Work required:
Output only the stretch of the listing that starts at the line containing "def State.register (s" and ends at the line containing "match s.admitPlace r.key with", reproduced exactly with both ends.
◆ ◆ ◆ ◆ ◆ ◆ ◆
-- ==== Sys2Proof/Machine/Peg.lean ====
section
/-! DEFINITION. The Peg Table (R221 to R230), the waits on memory (R231 to R235), and the barrier network (R236 to R240). -/

namespace Sys2Proof.Machine

/-! ### Where registrations are (R226 to R228) -/

/-- Registrations of a slice in a place. -/
def State.regsAt (s : State) (slice : Nat) (p : RegPlace) : Nat :=
  (s.regs.filter (fun e => decide (e.2.place = p) && decide (homeSlice e.2.key = slice))).length

/-- Where a slice takes a new registration: its table, its overflow list, or nowhere yet (R226 to R228). -/
def State.admitPlace (s : State) (key : Nat) : RegPlace :=
  if s.regsAt (homeSlice key) .table < Config.pegEntries then .table
  else if s.regsAt (homeSlice key) .spilled < Config.spillEntries then .spilled
  else .held

/-- The party for which a registration's read is made. -/
def Registration.party (r : Registration) : Party :=
  match r.owner with
  | .warp wid _ => .core (wid / 64)
  | .darner wid _ _ => .core (wid / 64)
  | .queue _ _ => .dev
  | .graph _ => .dev

/-- The read of a registration, made at the home as LD.dev makes it (R183, R207, R221, R406): what is written elsewhere is recalled first, and a warp's read of dropped bytes or of bytes that the region table denies sets `ctl.drop`. Log 48. -/
def State.readReg (s : State) (r : Registration) : State × Nat :=
  let bad := s.deniedReg r || s.struck r.key r.size
  let s := match bad, r.owner with | true, .warp wid _ => s.modWarp wid (fun w => w.markDrop true) | _, _ => s
  if s.deniedReg r then (s.count (homeDie r.key) 3 1, 0)
  else
    let s := ((s.touch r.party r.key r.size).recall r.party r.key r.size).countDrop r.key r.size
    (s, s.watched r)

/-- The wait rests on another registration. -/
def WaitKind.mapReg (f : Nat → Nat) (k : WaitKind) : WaitKind :=
  match k with
  | .mem r => .mem (f r)
  | .qput r va i v st c => .qput (f r) va i v st c
  | .future (some r) va => .future (some (f r)) va
  | .lock (some r) va => .lock (some (f r)) va
  | .qtake (some r) va i => .qtake (some (f r)) va i
  | _ => k

/-- The waits of a warp rest on other registrations. -/
def WarpCore.mapRegs (f : Nat → Nat) (w : WarpCore) : WarpCore :=
  { w with frontier := w.frontier.map fun e =>
      match e.state with
      | .wait b t => { e with state := .wait b { t with kind := t.kind.mapReg f } }
      | _ => e }

/-- The waits of the warp in a slot, resident or not, rest on other registrations. -/
def State.mapRegs (s : State) (wid : Nat) (f : Nat → Nat) : State :=
  let g (x : Warp) : Warp := { run := x.run.mapRegs f, help := x.help.map (WarpCore.mapRegs f) }
  { s with
    warps := s.warps.modify wid g
    saved := s.saved.map (fun v => if v.wid = wid then { v with warp := g v.warp } else v) }

/-- The entry of the same warp that a registration shares (R225): they agree in address, width, comparison, operand and deadline, and stand in the same table. -/
def State.twin (s : State) (id : Nat) (r : Registration) : Option Nat :=
  ((s.regs.filter (fun e => decide (e.1 ≠ id) && decide (e.2.owner = r.owner) && (match r.owner with | .warp _ _ => true | _ => false) &&
      decide ((e.2.asid, e.2.key, e.2.w64, e.2.cmp, e.2.operand, e.2.deadline) = (r.asid, r.key, r.w64, r.cmp, r.operand, r.deadline)) && decide (e.2.shadow = r.shadow) &&
      (match r.place, e.2.place with
        | .monitor, .monitor => true
        | .warp, .warp => true
        | .inFlight, .table => true
        | .inFlight, .spilled => true
        | .held, .table => true
        | .held, .spilled => true
        | _, _ => false))).head?).map (·.1)

/-- A registration joins an entry of its warp (R225). -/
def State.joinReg (s : State) (id into : Nat) (r : Registration) : State :=
  let s := { s with regs := (s.regs.erase id).modify into (fun x =>
    { x with lanes := x.lanes ||| r.lanes, also := if x.va = r.va ∨ r.va ∈ x.also then x.also else r.va :: x.also }) }
  match r.owner with
  | .warp wid _ => s.mapRegs wid (fun x => if x = id then into else x)
  | _ => s

/-- The read and evaluation of a registration where its entry stands or would be made (R221, R225, R259): it completes with OK_NOW, with TIMEOUT or as its owner record asks, joins an entry, or is put in a place. The first entry of a line ends its exclusive copies (R223). Log 48. -/
def State.evalReg (s : State) (id : Nat) (r : Registration) (p : RegPlace) : State :=
  let (s, v) := s.readReg r
  if cmpHolds r.cmp r.w64 v r.operand then s.endReg id 0
  else
    match s.ownerEnds r with
    | some code => s.endReg id code
    | none =>
      if r.zero then s.endReg id 2
      else
        match s.twin id r with
        | some t => s.joinReg id t r
        | none => { s.recallExclusive (r.key / 128) with regs := s.regs.insert id { r with place := p } }

/-- A registration arrives at its home (R221); with no room it is held at the core (R228). Log 48. -/
def State.register (s : State) (id : Nat) : State :=
  match s.regs.find? id with
  | none => s
  | some r =>
    if (s.twin id r).isSome then s.evalReg id r r.place
    else
      match s.admitPlace r.key with
      | .held => { s with regs := s.regs.insert id { r with place := .held } }
      | p => s.evalReg id r p

/-- A registration on its way reaches its home slice (R221). Log 48. -/
def execPegRegistration (id : Nat) (s : State) : Host.Outcome State Fault Refusal :=
  .next (match s.regs.find? id with
    | some r => if r.place = .inFlight then s.register id else s
    | none => s)

/-- A held registration is tried again (R228); one whose deadline has passed completes with TIMEOUT. -/
def execPegRetry (id : Nat) (s : State) : Host.Outcome State Fault Refusal :=
  .next (match s.regs.find? id with
    | some r =>
      if r.place = .held then
        if (match r.deadline with | some d => decide (d < s.ns) | none => false) then s.endReg id 2 else s.register id
      else s
    | none => s)

/-- The deadline of a registration at its home, in a monitor or held at its core has passed (R224, R228). Log 48. -/
def execPegTimeout (id : Nat) (s : State) : Host.Outcome State Fault Refusal :=
  .next (match s.regs.find? id with
    | some r =>
      match r.place, r.deadline with
      | .inFlight, _ => s
      | .warp, _ => s
      | _, some d => if d < s.ns then s.endReg id 2 else s
      | _, none => s
    | none => s)

/-! ### WAITU and WAITL (R231 to R235) -/

/-- What one lane asks of a wait. -/
structure Ask where
  key : Nat
  okey : Nat
  va : Nat
  operand : Nat
  timeout : Word
  shadow : Bool := false
  deriving DecidableEq, Repr

/-- Operand and timeout from the operand block (R231). -/
def waitOperand (r : RArgs) (s : State) (w : WarpCore) (l : Nat) : Nat × Word :=
  if subBit r.px 0 then ((s.rdPair w l r.b.toNat posB).toNat, s.rd w l (r.b.toNat + 2) (posB + 2))
  else ((r.vB s w l).toNat, r.vB1 s w l)

/-- Lanes of one instruction that ask the same make one registration (R225). -/
def State.startAsk (s : State) (c : Issue) (w : WarpCore) (place : RegPlace) (w64 : Bool) (cmp : Nat) (dst : Loc) (core barrier : Bool)
    (m : Mask) (a : Ask) : State × Nat :=
  let id := s.regs.fresh 0
  let reg : Registration :=
    { owner := .warp c.wid w.token, place := place, asid := s.asidOf w, va := a.va, key := a.key, okey := a.okey, w64 := w64, cmp := cmp, operand := a.operand,
      deadline := s.deadline a.timeout, zero := decide (a.timeout = 0), shadow := a.shadow, lanes := m }
  let s := { s with regs := s.regs.insert id reg }
  (s.startWait c m barrier (Wait.mk' (.mem id) (s.deadline a.timeout) dst core), id)

/-- Lanes grouped by what they ask, in ascending lane order. -/
def groupAsks (as : List (Nat × Ask)) : List (Mask × Ask) :=
  ((as.map (·.2)).eraseDups).map (fun a => (maskOf ((as.filter (fun e => decide (e.2 = a))).map (·.1)), a))

/-- The asks of the active lanes, and the lanes that fault. -/
def State.askLanes (s : State) (ls : List Nat) (f : State → Nat → State × Except Trap Ask) : State × List (Nat × Trap) × List (Nat × Ask) :=
  ls.foldl (fun a l =>
    match f a.1 l with
    | (s, .error t) => (s, a.2.1 ++ [(l, t)], a.2.2)
    | (s, .ok x) => (s, a.2.1, a.2.2 ++ [(l, x)])) (s, [], [])

/-- A warp's own earlier stores to a word take their place before it waits on the word (R181, R208). -/
def State.ownFirst (s : State) (wid k n : Nat) : State :=
  match s.anyWarp? wid with
  | none => s
  | some w =>
    let m := w.stores.zipIdx.foldl (fun m e =>
      if !e.1.mark && decide (e.1.key < k + n) && decide (k < e.1.key + e.1.size) then e.2 + 1 else m) 0
    if m = 0 then s else s.publishSome wid m .dev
◆ ◆ ◆ ◆ ◆ ◆ ◆
Solution to this problem:
def State.register (s : State) (id : Nat) : State :=
  match s.regs.find? id with
  | none => s
  | some r =>
    if (s.twin id r).isSome then s.evalReg id r r.place
    else
      match s.admitPlace r.key with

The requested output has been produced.